ACTION ITEM >> Using the listing below, set down exactly the lines starting at the line that contains "r1.2.now = s.wire.now + resetTimeOf" and ending at the line that contains "(∀ b, ∃ t u, exec", both included, and no others.

= = = = =

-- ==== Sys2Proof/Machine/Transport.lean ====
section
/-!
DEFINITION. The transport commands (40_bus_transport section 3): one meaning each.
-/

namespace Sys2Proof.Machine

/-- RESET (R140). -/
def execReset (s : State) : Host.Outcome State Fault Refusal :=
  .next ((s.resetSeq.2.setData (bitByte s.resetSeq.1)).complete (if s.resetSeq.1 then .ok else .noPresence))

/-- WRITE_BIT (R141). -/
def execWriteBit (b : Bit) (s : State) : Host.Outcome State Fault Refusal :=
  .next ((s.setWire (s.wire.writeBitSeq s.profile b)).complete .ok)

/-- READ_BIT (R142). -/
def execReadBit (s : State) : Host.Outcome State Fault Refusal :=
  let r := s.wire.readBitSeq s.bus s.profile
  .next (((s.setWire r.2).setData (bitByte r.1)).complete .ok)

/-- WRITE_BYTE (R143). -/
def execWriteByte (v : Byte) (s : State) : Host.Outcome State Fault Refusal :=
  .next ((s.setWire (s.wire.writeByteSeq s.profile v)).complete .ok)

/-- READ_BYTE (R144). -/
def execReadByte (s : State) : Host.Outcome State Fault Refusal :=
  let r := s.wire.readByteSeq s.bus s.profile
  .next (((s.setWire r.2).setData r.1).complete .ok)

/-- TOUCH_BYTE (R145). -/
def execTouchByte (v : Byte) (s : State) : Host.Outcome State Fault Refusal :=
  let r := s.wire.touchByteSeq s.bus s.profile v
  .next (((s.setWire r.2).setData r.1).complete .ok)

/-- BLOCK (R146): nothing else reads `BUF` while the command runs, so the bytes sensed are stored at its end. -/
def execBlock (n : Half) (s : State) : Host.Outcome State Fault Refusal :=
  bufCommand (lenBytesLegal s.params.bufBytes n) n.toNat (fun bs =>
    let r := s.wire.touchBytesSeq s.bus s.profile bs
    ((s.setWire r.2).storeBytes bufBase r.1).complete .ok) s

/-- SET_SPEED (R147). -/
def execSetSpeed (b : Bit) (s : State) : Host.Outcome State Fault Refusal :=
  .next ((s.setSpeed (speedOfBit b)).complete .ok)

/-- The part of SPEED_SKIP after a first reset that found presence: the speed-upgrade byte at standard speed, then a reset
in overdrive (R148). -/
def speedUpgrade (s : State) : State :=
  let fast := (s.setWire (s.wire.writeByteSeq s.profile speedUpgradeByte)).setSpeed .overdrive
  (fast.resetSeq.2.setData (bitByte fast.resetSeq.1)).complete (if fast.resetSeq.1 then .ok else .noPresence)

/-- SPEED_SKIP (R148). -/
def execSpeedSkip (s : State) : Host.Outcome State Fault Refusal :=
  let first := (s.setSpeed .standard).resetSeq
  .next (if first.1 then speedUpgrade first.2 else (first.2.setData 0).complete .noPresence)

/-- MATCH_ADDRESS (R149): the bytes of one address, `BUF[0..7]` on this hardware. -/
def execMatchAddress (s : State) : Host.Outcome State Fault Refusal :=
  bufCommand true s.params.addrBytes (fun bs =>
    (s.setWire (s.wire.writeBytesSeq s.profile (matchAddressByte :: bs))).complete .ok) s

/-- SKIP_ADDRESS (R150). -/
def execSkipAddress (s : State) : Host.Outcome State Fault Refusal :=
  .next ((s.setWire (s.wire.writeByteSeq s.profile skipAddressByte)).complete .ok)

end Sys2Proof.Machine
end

= = = = =

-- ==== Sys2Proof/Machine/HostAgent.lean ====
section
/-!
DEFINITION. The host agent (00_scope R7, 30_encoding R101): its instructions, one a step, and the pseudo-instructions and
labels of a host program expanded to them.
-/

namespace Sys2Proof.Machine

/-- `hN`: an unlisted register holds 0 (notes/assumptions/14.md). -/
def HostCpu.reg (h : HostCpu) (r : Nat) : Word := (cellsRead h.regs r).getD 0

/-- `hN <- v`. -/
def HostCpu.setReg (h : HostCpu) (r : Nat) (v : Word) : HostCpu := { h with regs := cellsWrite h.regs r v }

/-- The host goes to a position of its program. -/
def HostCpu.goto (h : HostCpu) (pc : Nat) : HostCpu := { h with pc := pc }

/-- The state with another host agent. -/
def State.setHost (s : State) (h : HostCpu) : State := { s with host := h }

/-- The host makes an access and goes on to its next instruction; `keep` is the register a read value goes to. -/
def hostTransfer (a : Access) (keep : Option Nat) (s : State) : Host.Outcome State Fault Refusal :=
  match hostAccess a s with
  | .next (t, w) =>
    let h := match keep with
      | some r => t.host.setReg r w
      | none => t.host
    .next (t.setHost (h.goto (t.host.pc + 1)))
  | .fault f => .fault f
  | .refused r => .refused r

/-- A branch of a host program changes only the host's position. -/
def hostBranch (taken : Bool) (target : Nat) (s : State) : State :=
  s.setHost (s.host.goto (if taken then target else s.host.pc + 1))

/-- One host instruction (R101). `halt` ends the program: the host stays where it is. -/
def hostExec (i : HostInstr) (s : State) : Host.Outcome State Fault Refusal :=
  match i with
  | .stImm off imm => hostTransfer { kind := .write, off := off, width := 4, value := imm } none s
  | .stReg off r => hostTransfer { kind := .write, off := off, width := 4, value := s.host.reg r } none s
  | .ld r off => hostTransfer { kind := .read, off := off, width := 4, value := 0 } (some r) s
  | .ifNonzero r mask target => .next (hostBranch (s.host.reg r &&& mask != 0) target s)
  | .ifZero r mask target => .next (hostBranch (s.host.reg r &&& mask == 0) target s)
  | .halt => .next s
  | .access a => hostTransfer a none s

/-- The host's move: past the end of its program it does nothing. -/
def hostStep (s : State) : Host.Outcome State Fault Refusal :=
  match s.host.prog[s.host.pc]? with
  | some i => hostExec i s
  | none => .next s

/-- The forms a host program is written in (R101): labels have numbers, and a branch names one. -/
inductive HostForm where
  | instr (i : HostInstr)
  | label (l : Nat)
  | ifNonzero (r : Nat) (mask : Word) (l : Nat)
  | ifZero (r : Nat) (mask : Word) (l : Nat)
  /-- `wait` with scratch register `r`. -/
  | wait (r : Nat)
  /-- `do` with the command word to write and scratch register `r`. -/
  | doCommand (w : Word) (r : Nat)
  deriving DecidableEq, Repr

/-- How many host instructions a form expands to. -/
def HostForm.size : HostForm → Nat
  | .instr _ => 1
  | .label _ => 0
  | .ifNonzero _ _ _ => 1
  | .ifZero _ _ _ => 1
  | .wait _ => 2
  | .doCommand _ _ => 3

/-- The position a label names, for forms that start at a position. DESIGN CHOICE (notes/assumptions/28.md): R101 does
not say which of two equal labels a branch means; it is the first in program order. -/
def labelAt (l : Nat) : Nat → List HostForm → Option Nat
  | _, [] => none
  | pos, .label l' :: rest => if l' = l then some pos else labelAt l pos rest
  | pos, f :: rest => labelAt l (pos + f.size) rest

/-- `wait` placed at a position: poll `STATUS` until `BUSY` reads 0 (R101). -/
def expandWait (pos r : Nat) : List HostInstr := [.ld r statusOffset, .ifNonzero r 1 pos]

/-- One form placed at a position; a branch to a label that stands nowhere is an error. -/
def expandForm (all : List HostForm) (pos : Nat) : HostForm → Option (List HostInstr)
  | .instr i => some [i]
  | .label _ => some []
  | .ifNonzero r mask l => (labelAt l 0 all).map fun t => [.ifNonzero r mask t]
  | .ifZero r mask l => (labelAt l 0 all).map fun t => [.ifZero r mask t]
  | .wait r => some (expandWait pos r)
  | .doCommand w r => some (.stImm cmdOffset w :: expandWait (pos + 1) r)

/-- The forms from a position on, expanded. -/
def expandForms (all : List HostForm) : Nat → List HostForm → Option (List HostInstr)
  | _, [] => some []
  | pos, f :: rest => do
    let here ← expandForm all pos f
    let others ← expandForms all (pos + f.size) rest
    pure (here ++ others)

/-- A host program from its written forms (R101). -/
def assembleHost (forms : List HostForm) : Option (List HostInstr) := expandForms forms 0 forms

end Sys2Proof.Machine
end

= = = = =

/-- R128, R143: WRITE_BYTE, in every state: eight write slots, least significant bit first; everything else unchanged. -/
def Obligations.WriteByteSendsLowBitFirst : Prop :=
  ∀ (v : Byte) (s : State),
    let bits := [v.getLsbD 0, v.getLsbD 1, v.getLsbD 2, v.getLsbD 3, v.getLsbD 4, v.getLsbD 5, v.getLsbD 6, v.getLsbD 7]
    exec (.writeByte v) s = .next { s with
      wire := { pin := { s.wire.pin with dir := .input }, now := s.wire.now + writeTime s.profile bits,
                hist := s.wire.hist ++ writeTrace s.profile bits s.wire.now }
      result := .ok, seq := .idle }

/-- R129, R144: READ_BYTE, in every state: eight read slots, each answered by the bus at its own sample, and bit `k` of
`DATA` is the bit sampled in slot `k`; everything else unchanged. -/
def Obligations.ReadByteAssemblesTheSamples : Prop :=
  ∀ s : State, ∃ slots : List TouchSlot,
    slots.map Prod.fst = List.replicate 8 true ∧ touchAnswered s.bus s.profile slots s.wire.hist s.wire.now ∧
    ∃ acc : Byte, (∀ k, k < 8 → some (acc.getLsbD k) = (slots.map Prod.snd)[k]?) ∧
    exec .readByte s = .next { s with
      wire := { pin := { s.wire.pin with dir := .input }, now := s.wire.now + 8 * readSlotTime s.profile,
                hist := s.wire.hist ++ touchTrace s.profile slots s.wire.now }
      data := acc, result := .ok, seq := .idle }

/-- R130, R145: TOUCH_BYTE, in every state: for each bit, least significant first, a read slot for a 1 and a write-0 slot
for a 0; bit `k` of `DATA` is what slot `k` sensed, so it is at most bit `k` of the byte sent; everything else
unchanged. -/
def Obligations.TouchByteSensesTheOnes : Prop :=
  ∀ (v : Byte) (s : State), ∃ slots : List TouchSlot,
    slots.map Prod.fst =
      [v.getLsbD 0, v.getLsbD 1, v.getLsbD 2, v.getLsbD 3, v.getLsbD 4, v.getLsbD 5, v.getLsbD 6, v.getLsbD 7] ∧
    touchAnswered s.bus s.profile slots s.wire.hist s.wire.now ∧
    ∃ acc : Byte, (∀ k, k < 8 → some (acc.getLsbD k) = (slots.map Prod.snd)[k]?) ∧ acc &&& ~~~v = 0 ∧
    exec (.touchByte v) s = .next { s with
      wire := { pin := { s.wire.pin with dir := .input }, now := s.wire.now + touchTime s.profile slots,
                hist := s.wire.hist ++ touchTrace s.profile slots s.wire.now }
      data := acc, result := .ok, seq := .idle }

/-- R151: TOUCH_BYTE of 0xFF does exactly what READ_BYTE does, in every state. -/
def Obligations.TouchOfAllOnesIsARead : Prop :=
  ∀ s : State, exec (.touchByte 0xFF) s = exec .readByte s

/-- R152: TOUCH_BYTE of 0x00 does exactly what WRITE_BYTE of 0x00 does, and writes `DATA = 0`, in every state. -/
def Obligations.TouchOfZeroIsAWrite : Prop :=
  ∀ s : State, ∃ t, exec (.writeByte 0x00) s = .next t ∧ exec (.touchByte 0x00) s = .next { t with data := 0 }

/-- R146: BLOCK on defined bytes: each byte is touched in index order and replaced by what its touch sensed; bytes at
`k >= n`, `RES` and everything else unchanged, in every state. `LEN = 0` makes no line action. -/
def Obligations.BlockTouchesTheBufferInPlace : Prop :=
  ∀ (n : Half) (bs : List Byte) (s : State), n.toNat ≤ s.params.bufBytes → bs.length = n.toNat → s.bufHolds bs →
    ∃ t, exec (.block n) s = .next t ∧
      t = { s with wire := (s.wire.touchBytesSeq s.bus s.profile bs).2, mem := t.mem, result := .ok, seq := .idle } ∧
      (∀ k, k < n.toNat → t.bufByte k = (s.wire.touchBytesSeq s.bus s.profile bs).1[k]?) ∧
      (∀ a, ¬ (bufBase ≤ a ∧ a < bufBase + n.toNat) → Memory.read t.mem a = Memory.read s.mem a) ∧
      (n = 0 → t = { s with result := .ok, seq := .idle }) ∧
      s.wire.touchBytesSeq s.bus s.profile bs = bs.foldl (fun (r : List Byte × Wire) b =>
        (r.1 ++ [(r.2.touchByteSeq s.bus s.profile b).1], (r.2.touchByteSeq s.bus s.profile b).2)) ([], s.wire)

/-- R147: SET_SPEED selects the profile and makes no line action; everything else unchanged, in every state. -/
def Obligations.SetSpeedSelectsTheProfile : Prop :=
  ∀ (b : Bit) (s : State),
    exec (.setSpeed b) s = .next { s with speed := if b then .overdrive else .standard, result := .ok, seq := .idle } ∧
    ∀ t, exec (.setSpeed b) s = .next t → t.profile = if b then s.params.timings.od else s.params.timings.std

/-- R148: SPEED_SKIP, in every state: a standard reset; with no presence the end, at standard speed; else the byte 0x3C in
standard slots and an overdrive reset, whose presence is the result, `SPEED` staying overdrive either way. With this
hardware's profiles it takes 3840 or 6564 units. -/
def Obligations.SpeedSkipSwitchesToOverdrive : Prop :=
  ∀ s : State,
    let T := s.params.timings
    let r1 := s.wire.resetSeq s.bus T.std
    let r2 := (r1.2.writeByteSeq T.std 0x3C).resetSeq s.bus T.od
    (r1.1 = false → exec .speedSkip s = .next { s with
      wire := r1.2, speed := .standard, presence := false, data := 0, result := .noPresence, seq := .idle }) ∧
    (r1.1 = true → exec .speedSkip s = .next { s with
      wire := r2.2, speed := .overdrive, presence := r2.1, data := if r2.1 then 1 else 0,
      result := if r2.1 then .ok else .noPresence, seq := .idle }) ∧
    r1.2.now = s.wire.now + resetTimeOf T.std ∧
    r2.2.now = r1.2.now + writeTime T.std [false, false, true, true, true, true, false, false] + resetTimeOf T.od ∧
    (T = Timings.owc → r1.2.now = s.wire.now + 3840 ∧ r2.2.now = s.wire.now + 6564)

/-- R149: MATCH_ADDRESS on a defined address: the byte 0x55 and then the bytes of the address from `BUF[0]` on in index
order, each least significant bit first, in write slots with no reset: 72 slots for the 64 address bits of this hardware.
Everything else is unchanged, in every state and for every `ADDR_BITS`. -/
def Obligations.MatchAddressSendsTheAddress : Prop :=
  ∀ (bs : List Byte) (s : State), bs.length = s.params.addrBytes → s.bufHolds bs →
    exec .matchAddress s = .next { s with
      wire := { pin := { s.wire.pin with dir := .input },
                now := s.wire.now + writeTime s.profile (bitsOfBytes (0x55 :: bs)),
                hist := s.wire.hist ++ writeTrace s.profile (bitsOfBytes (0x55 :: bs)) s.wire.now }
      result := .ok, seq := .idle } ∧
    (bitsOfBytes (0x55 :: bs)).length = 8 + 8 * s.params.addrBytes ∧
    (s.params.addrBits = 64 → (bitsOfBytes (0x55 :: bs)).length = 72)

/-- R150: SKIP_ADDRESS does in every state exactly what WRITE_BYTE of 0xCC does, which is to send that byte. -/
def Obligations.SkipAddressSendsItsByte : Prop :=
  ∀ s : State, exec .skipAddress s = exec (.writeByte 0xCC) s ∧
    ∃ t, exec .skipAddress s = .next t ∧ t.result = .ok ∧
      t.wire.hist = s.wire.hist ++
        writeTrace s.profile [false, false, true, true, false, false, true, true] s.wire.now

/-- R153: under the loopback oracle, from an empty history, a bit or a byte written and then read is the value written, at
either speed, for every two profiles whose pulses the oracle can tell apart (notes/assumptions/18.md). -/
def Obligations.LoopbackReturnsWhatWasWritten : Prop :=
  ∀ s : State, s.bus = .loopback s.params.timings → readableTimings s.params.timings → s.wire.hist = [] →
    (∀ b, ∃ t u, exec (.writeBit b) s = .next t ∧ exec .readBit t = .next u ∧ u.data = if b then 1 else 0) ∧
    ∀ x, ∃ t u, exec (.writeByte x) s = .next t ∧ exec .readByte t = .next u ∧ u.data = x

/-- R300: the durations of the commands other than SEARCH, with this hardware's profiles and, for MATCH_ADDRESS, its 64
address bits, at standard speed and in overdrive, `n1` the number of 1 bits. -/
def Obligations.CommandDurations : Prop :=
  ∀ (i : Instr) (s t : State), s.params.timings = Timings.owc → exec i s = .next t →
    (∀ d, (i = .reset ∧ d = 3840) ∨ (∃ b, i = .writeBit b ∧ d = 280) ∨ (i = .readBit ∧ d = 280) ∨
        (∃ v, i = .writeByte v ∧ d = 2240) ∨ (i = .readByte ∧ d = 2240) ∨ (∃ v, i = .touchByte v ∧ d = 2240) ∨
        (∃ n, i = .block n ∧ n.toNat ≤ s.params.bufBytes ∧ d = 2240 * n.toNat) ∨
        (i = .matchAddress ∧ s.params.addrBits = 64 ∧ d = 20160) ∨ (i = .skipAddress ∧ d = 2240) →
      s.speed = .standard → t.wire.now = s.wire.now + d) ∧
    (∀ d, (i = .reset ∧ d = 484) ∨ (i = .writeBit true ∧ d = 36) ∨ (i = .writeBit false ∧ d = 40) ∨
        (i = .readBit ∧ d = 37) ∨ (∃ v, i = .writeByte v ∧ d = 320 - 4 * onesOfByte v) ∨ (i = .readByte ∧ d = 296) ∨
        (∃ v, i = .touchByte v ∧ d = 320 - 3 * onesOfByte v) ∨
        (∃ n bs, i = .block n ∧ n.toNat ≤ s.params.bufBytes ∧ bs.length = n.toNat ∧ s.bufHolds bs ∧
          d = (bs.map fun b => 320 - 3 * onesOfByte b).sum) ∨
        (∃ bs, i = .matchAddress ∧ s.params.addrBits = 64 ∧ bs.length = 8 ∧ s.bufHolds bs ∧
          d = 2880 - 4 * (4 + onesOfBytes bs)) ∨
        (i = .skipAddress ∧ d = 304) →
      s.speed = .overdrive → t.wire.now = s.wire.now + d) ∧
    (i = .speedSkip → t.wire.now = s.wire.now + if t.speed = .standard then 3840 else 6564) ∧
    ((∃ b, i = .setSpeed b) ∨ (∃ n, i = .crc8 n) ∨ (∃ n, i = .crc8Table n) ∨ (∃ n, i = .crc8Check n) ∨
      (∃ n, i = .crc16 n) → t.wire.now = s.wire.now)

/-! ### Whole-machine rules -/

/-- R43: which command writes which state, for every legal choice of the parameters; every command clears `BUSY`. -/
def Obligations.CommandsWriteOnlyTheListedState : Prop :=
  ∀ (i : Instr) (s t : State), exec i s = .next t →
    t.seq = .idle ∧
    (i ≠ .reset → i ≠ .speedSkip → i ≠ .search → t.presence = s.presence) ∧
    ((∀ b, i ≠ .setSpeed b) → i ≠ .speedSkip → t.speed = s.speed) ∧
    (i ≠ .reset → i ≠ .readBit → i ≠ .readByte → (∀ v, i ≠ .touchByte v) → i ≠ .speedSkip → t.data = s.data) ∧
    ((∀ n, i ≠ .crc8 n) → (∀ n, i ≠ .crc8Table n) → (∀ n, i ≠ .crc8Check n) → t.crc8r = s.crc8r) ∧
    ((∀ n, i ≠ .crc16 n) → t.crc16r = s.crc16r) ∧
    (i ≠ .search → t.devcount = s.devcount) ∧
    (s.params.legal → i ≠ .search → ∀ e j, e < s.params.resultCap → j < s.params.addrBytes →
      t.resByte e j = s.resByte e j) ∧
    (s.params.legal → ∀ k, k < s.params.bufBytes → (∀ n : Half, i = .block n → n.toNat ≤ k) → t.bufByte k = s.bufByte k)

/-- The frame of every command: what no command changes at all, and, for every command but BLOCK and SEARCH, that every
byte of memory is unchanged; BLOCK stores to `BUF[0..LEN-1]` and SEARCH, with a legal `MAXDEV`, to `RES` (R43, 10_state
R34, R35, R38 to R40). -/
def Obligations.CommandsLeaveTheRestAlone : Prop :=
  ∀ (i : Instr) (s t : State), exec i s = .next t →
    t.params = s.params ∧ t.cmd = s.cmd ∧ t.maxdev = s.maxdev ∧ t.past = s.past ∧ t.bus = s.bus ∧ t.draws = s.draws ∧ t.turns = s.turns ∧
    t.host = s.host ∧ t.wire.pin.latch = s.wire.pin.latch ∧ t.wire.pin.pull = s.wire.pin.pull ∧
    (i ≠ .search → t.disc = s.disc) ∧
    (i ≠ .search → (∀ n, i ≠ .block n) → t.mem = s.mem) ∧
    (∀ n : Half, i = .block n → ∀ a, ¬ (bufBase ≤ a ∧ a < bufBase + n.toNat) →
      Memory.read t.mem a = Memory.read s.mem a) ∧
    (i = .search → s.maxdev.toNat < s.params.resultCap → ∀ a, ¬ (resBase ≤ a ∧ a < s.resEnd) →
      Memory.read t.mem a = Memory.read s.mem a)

= = = = =

TASK ANSWER >>
    r1.2.now = s.wire.now + resetTimeOf T.std ∧
    r2.2.now = r1.2.now + writeTime T.std [false, false, true, true, true, true, false, false] + resetTimeOf T.od ∧
    (T = Timings.owc → r1.2.now = s.wire.now + 3840 ∧ r2.2.now = s.wire.now + 6564)

/-- R149: MATCH_ADDRESS on a defined address: the byte 0x55 and then the bytes of the address from `BUF[0]` on in index
order, each least significant bit first, in write slots with no reset: 72 slots for the 64 address bits of this hardware.
Everything else is unchanged, in every state and for every `ADDR_BITS`. -/
def Obligations.MatchAddressSendsTheAddress : Prop :=
  ∀ (bs : List Byte) (s : State), bs.length = s.params.addrBytes → s.bufHolds bs →
    exec .matchAddress s = .next { s with
      wire := { pin := { s.wire.pin with dir := .input },
                now := s.wire.now + writeTime s.profile (bitsOfBytes (0x55 :: bs)),
                hist := s.wire.hist ++ writeTrace s.profile (bitsOfBytes (0x55 :: bs)) s.wire.now }
      result := .ok, seq := .idle } ∧
    (bitsOfBytes (0x55 :: bs)).length = 8 + 8 * s.params.addrBytes ∧
    (s.params.addrBits = 64 → (bitsOfBytes (0x55 :: bs)).length = 72)

/-- R150: SKIP_ADDRESS does in every state exactly what WRITE_BYTE of 0xCC does, which is to send that byte. -/
def Obligations.SkipAddressSendsItsByte : Prop :=
  ∀ s : State, exec .skipAddress s = exec (.writeByte 0xCC) s ∧
    ∃ t, exec .skipAddress s = .next t ∧ t.result = .ok ∧
      t.wire.hist = s.wire.hist ++
        writeTrace s.profile [false, false, true, true, false, false, true, true] s.wire.now

/-- R153: under the loopback oracle, from an empty history, a bit or a byte written and then read is the value written, at
either speed, for every two profiles whose pulses the oracle can tell apart (notes/assumptions/18.md). -/
def Obligations.LoopbackReturnsWhatWasWritten : Prop :=
  ∀ s : State, s.bus = .loopback s.params.timings → readableTimings s.params.timings → s.wire.hist = [] →
    (∀ b, ∃ t u, exec (.writeBit b) s = .next t ∧ exec .readBit t = .next u ∧ u.data = if b then 1 else 0) ∧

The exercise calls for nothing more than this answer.